И на «четвёрке», и на «зелёнке» были «роботы» - так называли пленных укров и проштрафившихся своих, которые под символическим конвоем выполняли те или иные хозяйственные работы − обычно тяжёлые и грязные. Все они были в гражданском, неряшливые, и резко выделялись среди одетых по форме ополченцев. На «зелёнке» кто-то додумался водить их в столовую в одно время с бойцами дивизиона и сажать не за отдельным столом, а вместе со всеми. Другим было наплевать, но меня подобные гримасы демократизма коробили до крайности. Ещё одно неприятное воспоминание от столовой - мытьё посуды после принятия пищи − на улице (вечером в темноте), холодной водой из-под крана, к которому выстраивалась очередь. Судомойки штатным расписанием предусмотрены не были.

«Квартирный вопрос»

Забота о личном составе, конечно, имела место, но какая-то неброская и ненавязчивая. При мне первые небоевые нелетальные потери, и потери серьёзные, артдивизион понёс из-за «квартирного вопроса». Как уже говорилось, служба в ополчении была сугубо добровольной - никакой мобилизации, никакой присяги, при желании можно было уволиться и покинуть расположение в течение часа (на боевых, разумеется, такой номер не прошёл бы, но под благовидным предлогом уезжали и оттуда). Было два альтернативных варианта: 1) объявить мобилизацию - тогда ряды ополчения сильно поредели бы (мне говорили об этом люди, близко знакомые с ситуацией); 2) заключить контракт с каждым бойцом хотя бы на один год - в этом случае, даже если брать по минимуму (скажем, 3000 гривен в месяц, хотя, отвечая на вопрос о пожеланиях, мне называли цифру 5000), у ополчения просто не сверстался бы бюджет. Поэтому всё было, как было.

«Квартирный кризис» разразился вскоре после возвращения с моего первого боевого выезда. Когда мы вернулись, у меня сменился заряжающий. Оказалось, что с гауптвахты (из подвала) выпустили Манго, место которого уже занял Ефан. Манго очень просился обратно в экипаж, за него хлопотал Индеец, и я обратился к комбату (Юниору) с предложением удовлетворить просьбу раскаявшегося грешника под мою ответственность. Просьба была удовлетворена. Манго, на мою радость - большой любитель тяжёлого рока, пообещал мне вести себя прилично, т. е. не пить и не орать на командира батареи, после чего мы с ним и с Индейцем пробанили ствол и почистили боёк. Тем же вечером была дана команда освободить маленькое помещение в большом ангаре (где было застолье) в котором парни, потратив время, вложив душу и сколько-то своих денег, организовали довольно уютное пространство для проживания и отдыха после боевых. Команда, аргументированная тем, что в ангаре будут базироваться «грады», вызвала бунт (это было уже третье по счёту их переселение), выразившийся в коллективном рапорте об увольнении. «Бунтовщики», попривыкшие к казацкой вольнице, конечно, погорячились (дело запросто могло кончиться трибуналом за саботаж), но и командование повело себя довольно странно.

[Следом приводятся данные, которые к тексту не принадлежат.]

/-! PROOFS. The frame-building commands (spec/41_frame_build.md): the words they are written as, what each leaves in the
request buffer and the expected response, and that every frame they build verifies. -/

namespace Sys2Proof.Machine

open Sys2Proof

/-- An instruction answers the next state with the block its effect is equal to, and nothing else changed. -/
theorem exec_eq_next_of_blockEffect {i : Instr} {s : State} {b : Block} (h : blockEffect i s.block = b) :
    exec i s = .next { s with block := b } := by
  rw [exec_eq_complete, State.complete_eq, h]

/-! ## Bytes put at TXLEN (R126, R127) -/

/-- R126: a byte goes in at index TXLEN, and every other byte of TXBUF stays. -/
theorem Block.appendTx_txbuf_getElem (b : Block) (x : Byte) (i : Fin 16) :
    (b.appendTx x).txbuf[i] = if i.val = b.txlen then x else b.txbuf[i] :=
  (Vector.getElem_setIfInBounds i.isLt).trans (if_congr eq_comm rfl rfl)

/-- R127: two bytes go in at TXLEN and the index after it, and every other byte of TXBUF stays. -/
theorem Block.appendTx_appendTx_txbuf_getElem (b : Block) (x y : Byte) (i : Fin 16) :
    ((b.appendTx x).appendTx y).txbuf[i] =
      if i.val = b.txlen then x else if i.val = b.txlen + 1 then y else b.txbuf[i] := by
  rw [Block.appendTx_txbuf_getElem, Block.appendTx_txbuf_getElem, Block.appendTx_txlen]
  by_cases hfirst : i.val = b.txlen
  · rw [if_neg (by omega), if_pos hfirst, if_pos hfirst]
  · rw [if_neg hfirst, if_neg hfirst]

/-- Settles O22, by whether TXLEN leaves room. -/
theorem txPushResult : Obligations.TxPushResult := fun s b =>
  ⟨decodeCommand_eq_ok_iff_eq rfl,
    fun hroom => ⟨_, exec_eq_next_of_blockEffect (Block.txPush_of_room b hroom), s.block.appendTx_txbuf_getElem b, rfl⟩,
    fun hfull => exec_eq_next_of_blockEffect (Block.txPush_of_full b hfull)⟩

/-- Settles O23, by whether two bytes are free: the bytes put in are those of the CRC of the request, and the CRC register
passes through unread. -/
theorem txAppendCrcResult : Obligations.TxAppendCrcResult := by
  refine fun s => ⟨decodeCommand_eq_ok_iff_eq rfl, fun hroom => ?_, fun hfull => ?_⟩
  · have heffect : s.block.txAppendCrc = _ := Block.txAppendCrc_of_room hroom
    refine ⟨_, exec_eq_next_of_blockEffect heffect, s.block.appendTx_appendTx_txbuf_getElem _ _, rfl, fun c => ?_⟩
    exact exec_eq_next_of_blockEffect ((s.block.txAppendCrc_withCrc c).trans (by rw [heffect]))
  · exact exec_eq_next_of_blockEffect (Block.txAppendCrc_of_full hfull)

/-! ## The frames built verify (R129) -/

/-- R129: TX_APPEND_CRC that reports OK found room, so the request is the old one with its CRC. -/
theorem Block.verifyCrc_txAppendCrc_txBytes {b : Block} (h : b.txAppendCrc.err = .ok) :
    verifyCrc b.txAppendCrc.txBytes = true := by
  by_cases hroom : b.txlen ≤ 14
  · rw [Block.txAppendCrc_txBytes hroom]
    exact appendThenVerify b.txBytes
  · rw [Block.txAppendCrc_of_full hroom, Block.setErr_err] at h
    cases h

/-- R129: a list with its CRC appended, put in a buffer, verifies there. -/
theorem verifyCrc_firstBytes_bufferOf_appendCrc {n k : Nat} {xs : List Byte} (hk : (appendCrc xs).length = k)
    (hn : k ≤ n) : verifyCrc (firstBytes (bufferOf n (appendCrc xs)) k) = true := by
  subst hk
  rw [firstBytes_bufferOf hn]
  exact appendThenVerify xs

/-- Settles O33: each frame is some list with its CRC appended, and is read back from the buffer it was put in. -/
theorem builtFramesVerify : Obligations.BuiltFramesVerify := fun s =>
  ⟨⟨_, exec_eq_next_of_blockEffect s.block.buildWrite_eq,
      verifyCrc_firstBytes_bufferOf_appendCrc (writeRequest_length ..) (by decide),
      verifyCrc_firstBytes_bufferOf_appendCrc (writeExpected_length ..) (by decide)⟩,
    ⟨_, exec_eq_next_of_blockEffect s.block.buildRead_eq,
      verifyCrc_firstBytes_bufferOf_appendCrc (readRequest_length ..) (by decide)⟩,
    ⟨_, exec_eq_complete .txAppendCrc s, Block.verifyCrc_txAppendCrc_txBytes⟩⟩

/-! ## The requests and the expected response, byte for byte (R81 to R83) -/

/-- R81, R82: the bytes a write request and its response share. -/
theorem writeHead_eq (n : Byte) (a : Half) :
    writeHead n a = [n, 0x06, a.extractLsb' 8 8, a.extractLsb' 0 8, 0x00, 0x01, 0x04] := rfl

/-- R83: the bytes of a read request before its CRC. -/
theorem readRequest_eq (n : Byte) (a : Half) :
    readRequest n a = appendCrc [n, 0x03, a.extractLsb' 8 8, a.extractLsb' 0 8, 0x00, 0x04] := rfl

/-- Settles O19: what BUILD_WRITE writes, with the buffers read as lists. -/
theorem buildWriteResult : Obligations.BuildWriteResult := by
  refine fun s => ⟨decodeCommand_eq_ok_iff_eq rfl, _, exec_eq_next_of_blockEffect s.block.buildWrite_eq, ?_, rfl⟩
  simp only [← writeHead_eq]
  exact ⟨bufferOf_toList (f := writeRequest _ _ _) (by simp), bufferOf_toList_self (writeExpected _ _)⟩

/-- Settles O20: what BUILD_READ writes in any state, read from NODE and REGADDR alone; EXPVALID is 0 after it, which is
what CHECK_WRITE tests first. -/
theorem buildReadResult : Obligations.BuildReadResult := by
  have hwritten (s : State) := exec_eq_next_of_blockEffect (i := .buildRead) s.block.buildRead_eq
  refine fun s => ⟨decodeCommand_eq_ok_iff_eq rfl, _, hwritten s, ?_, rfl, fun v => hwritten _, ?_⟩
  · rw [readRequest_eq]
    exact bufferOf_toList (by simp [appendCrc_length])
  · exact exec_eq_next_of_blockEffect (Block.checkWrite_of_invalid rfl)

/-- Settles O21: the request buffer is filled from the empty frame. -/
theorem txClearResult : Obligations.TxClearResult := fun s =>
  ⟨decodeCommand_eq_ok_iff_eq rfl, _, exec_eq_complete .txClear s,
    fun i => bufferOf_zero_fill 16 [] i (Nat.zero_le _), rfl⟩

end Sys2Proof.Machine

/-! PROOFS. Receiving and checking (spec/42_frame_check.md): what the receive buffer's commands do, the tests of the three
checks in their order, the responses each exchange accepts, and who takes an overflow back. -/

namespace Sys2Proof.Machine

open Sys2Proof

/-! ## The receive buffer (R143, R144) -/

/-- Settles O24: the receive buffer is filled from the empty frame. -/
theorem rxClearResult : Obligations.RxClearResult := fun s =>
  ⟨decodeCommand_eq_ok_iff_eq rfl, _, exec_eq_complete .rxClear s,
    fun i => bufferOf_zero_fill 16 [] i (Nat.zero_le _), rfl⟩

/-- R144: a byte goes in at index RXCNT, and every other byte of RXBUF stays. -/
theorem Block.appendRx_rxbuf_getElem (b : Block) (x : Byte) (i : Fin 16) :
    (b.appendRx x).rxbuf[i] = if i.val = b.rxcnt then x else b.rxbuf[i] :=
  (Vector.getElem_setIfInBounds i.isLt).trans (if_congr eq_comm rfl rfl)

/-- Settles O25, by whether RXCNT leaves room. -/
theorem rxPushResult : Obligations.RxPushResult := fun s b =>
  ⟨decodeCommand_eq_ok_iff_eq rfl,
    fun hroom => ⟨_, exec_eq_next_of_blockEffect (Block.rxPush_of_room b hroom), s.block.appendRx_rxbuf_getElem b, rfl⟩,
    fun hfull => exec_eq_next_of_blockEffect (Block.rxPush_of_full b hfull)⟩

/-! ## The CRC test of the bytes received (R145) -/

theorem crcOutcome_of_verified {f : List Byte} (h : verifyCrc f = true) : crcOutcome f = .ok := if_pos h

theorem crcOutcome_of_not_verified {f : List Byte} (h : verifyCrc f = false) : crcOutcome f = .invalidCrc :=
  if_neg (Bool.not_eq_true _ ▸ h)

theorem Block.rxVerifyCrc_of_short {b : Block} (h : b.rxovf = true ∨ b.rxcnt < 2) :
    b.rxVerifyCrc = b.setCheck false .invalidResponse := if_pos h

theorem Block.rxVerifyCrc_of_two_le {b : Block} (hovf : b.rxovf = false) (hcnt : 2 ≤ b.rxcnt) :
    b.rxVerifyCrc = b.setCheck (verifyCrc b.rxBytes) (crcOutcome b.rxBytes) :=
  if_neg (not_or.mpr ⟨Bool.eq_false_iff.mp hovf, Nat.not_lt.mpr hcnt⟩)

/-- Settles O26, by the length test and then by whether the bytes received verify. -/
theorem rxVerifyCrcResult : Obligations.RxVerifyCrcResult := by
  refine ⟨fun s => ⟨decodeCommand_eq_ok_iff_eq rfl, fun hshort => ?_, fun hovf hcnt hcrc => ?_, fun hovf hcnt hcrc => ?_⟩,
    by decide, by decide⟩
  · exact exec_eq_next_of_blockEffect (Block.rxVerifyCrc_of_short hshort)
  · have hverified : verifyCrc s.block.rxBytes = true := hcrc
    refine exec_eq_next_of_blockEffect ((Block.rxVerifyCrc_of_two_le hovf hcnt).trans ?_)
    rw [crcOutcome_of_verified hverified, hverified, Block.setCheck]
  · have hunverified : verifyCrc s.block.rxBytes = false := hcrc
    refine exec_eq_next_of_blockEffect ((Block.rxVerifyCrc_of_two_le hovf hcnt).trans ?_)
    rw [crcOutcome_of_not_verified hunverified, hunverified, Block.setCheck]

/-! ## The tests of both response checks (R142, R146, R147) -/

theorem responseOutcome_of_verified {b : Block} (hovf : b.rxovf = false) (hcnt : b.rxcnt = 9)
    (hcrc : verifyCrc (b.rxbuf.toList.take 9) = true) : responseOutcome b = .ok :=
  (responseOutcome_of_lenOk hovf hcnt).trans (crcOutcome_of_verified hcrc)

theorem responseOutcome_of_not_verified {b : Block} (hovf : b.rxovf = false) (hcnt : b.rxcnt = 9)
    (hcrc : verifyCrc (b.rxbuf.toList.take 9) = false) : responseOutcome b = .invalidCrc :=
  (responseOutcome_of_lenOk hovf hcnt).trans (crcOutcome_of_not_verified hcrc)

/-- R146: a response that fails the length or the CRC test is not compared. -/
theorem Block.checkWrite_of_outcome_ne_ok {b : Block} (hexp : b.expvalid = true) {e : Err} (he : responseOutcome b = e)
    (hne : e ≠ .ok) : b.checkWrite = b.setCheck false e := by
  rw [Block.checkWrite_of_valid hexp, he]
  cases e with
  | ok => exact absurd rfl hne
  | _ => rfl

/-- R146: a response that passes both tests is compared with EXPBUF. -/
theorem Block.checkWrite_of_outcome_ok {b : Block} (hexp : b.expvalid = true) (he : responseOutcome b = .ok) :
    b.checkWrite = b.setCheck true (contentOutcome b) := by
  rw [Block.checkWrite_of_valid hexp, he]
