/-- The invariant of the state (R21 to R29, R162, R182, R191, R189, R201) is kept by every step. -/
def Obligations.StepKeepsTheInvariant : Prop :=
  ∀ s t : State, s.Inv → step s = .next t → t.Inv

/-- The invariant holds after reset. -/
def Obligations.ResetMeetsTheInvariant : Prop := State.reset.Inv
end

Буквально перед самым бунтом с должности сняли Юниора, понизив до командира орудия, якобы из-за многочисленных жалоб подчинённых. Главным жалобщиком был трусоватый Вара, который без команды покинул машину на позиции и рванул в убежище − жалоба на комбата помогла ему уйти от ответственности. Командиром батареи назначили Балу, и эта рокировка точно не пошла на пользу делу. Юниор определённо был на своём месте. Жалею, что не подал за него голос (считал, что мне ещё рановато высовываться), хотя, наверное, это мало что изменило бы. Балу же, с одной стороны, был в пофигистом рангом повыше среднего, с другой - вступив в должность, стал задирать нос и дистанцироваться от тех, с кем недавно сидел у костра и пил водку на боевых. Командиром орудия он нравился мне куда больше. Тем не менее, я обратился к новому комбату и выразил надежду, что он найдёт способ уладить дело миром и не допустит увольнения, по сути, половины личного состава батареи.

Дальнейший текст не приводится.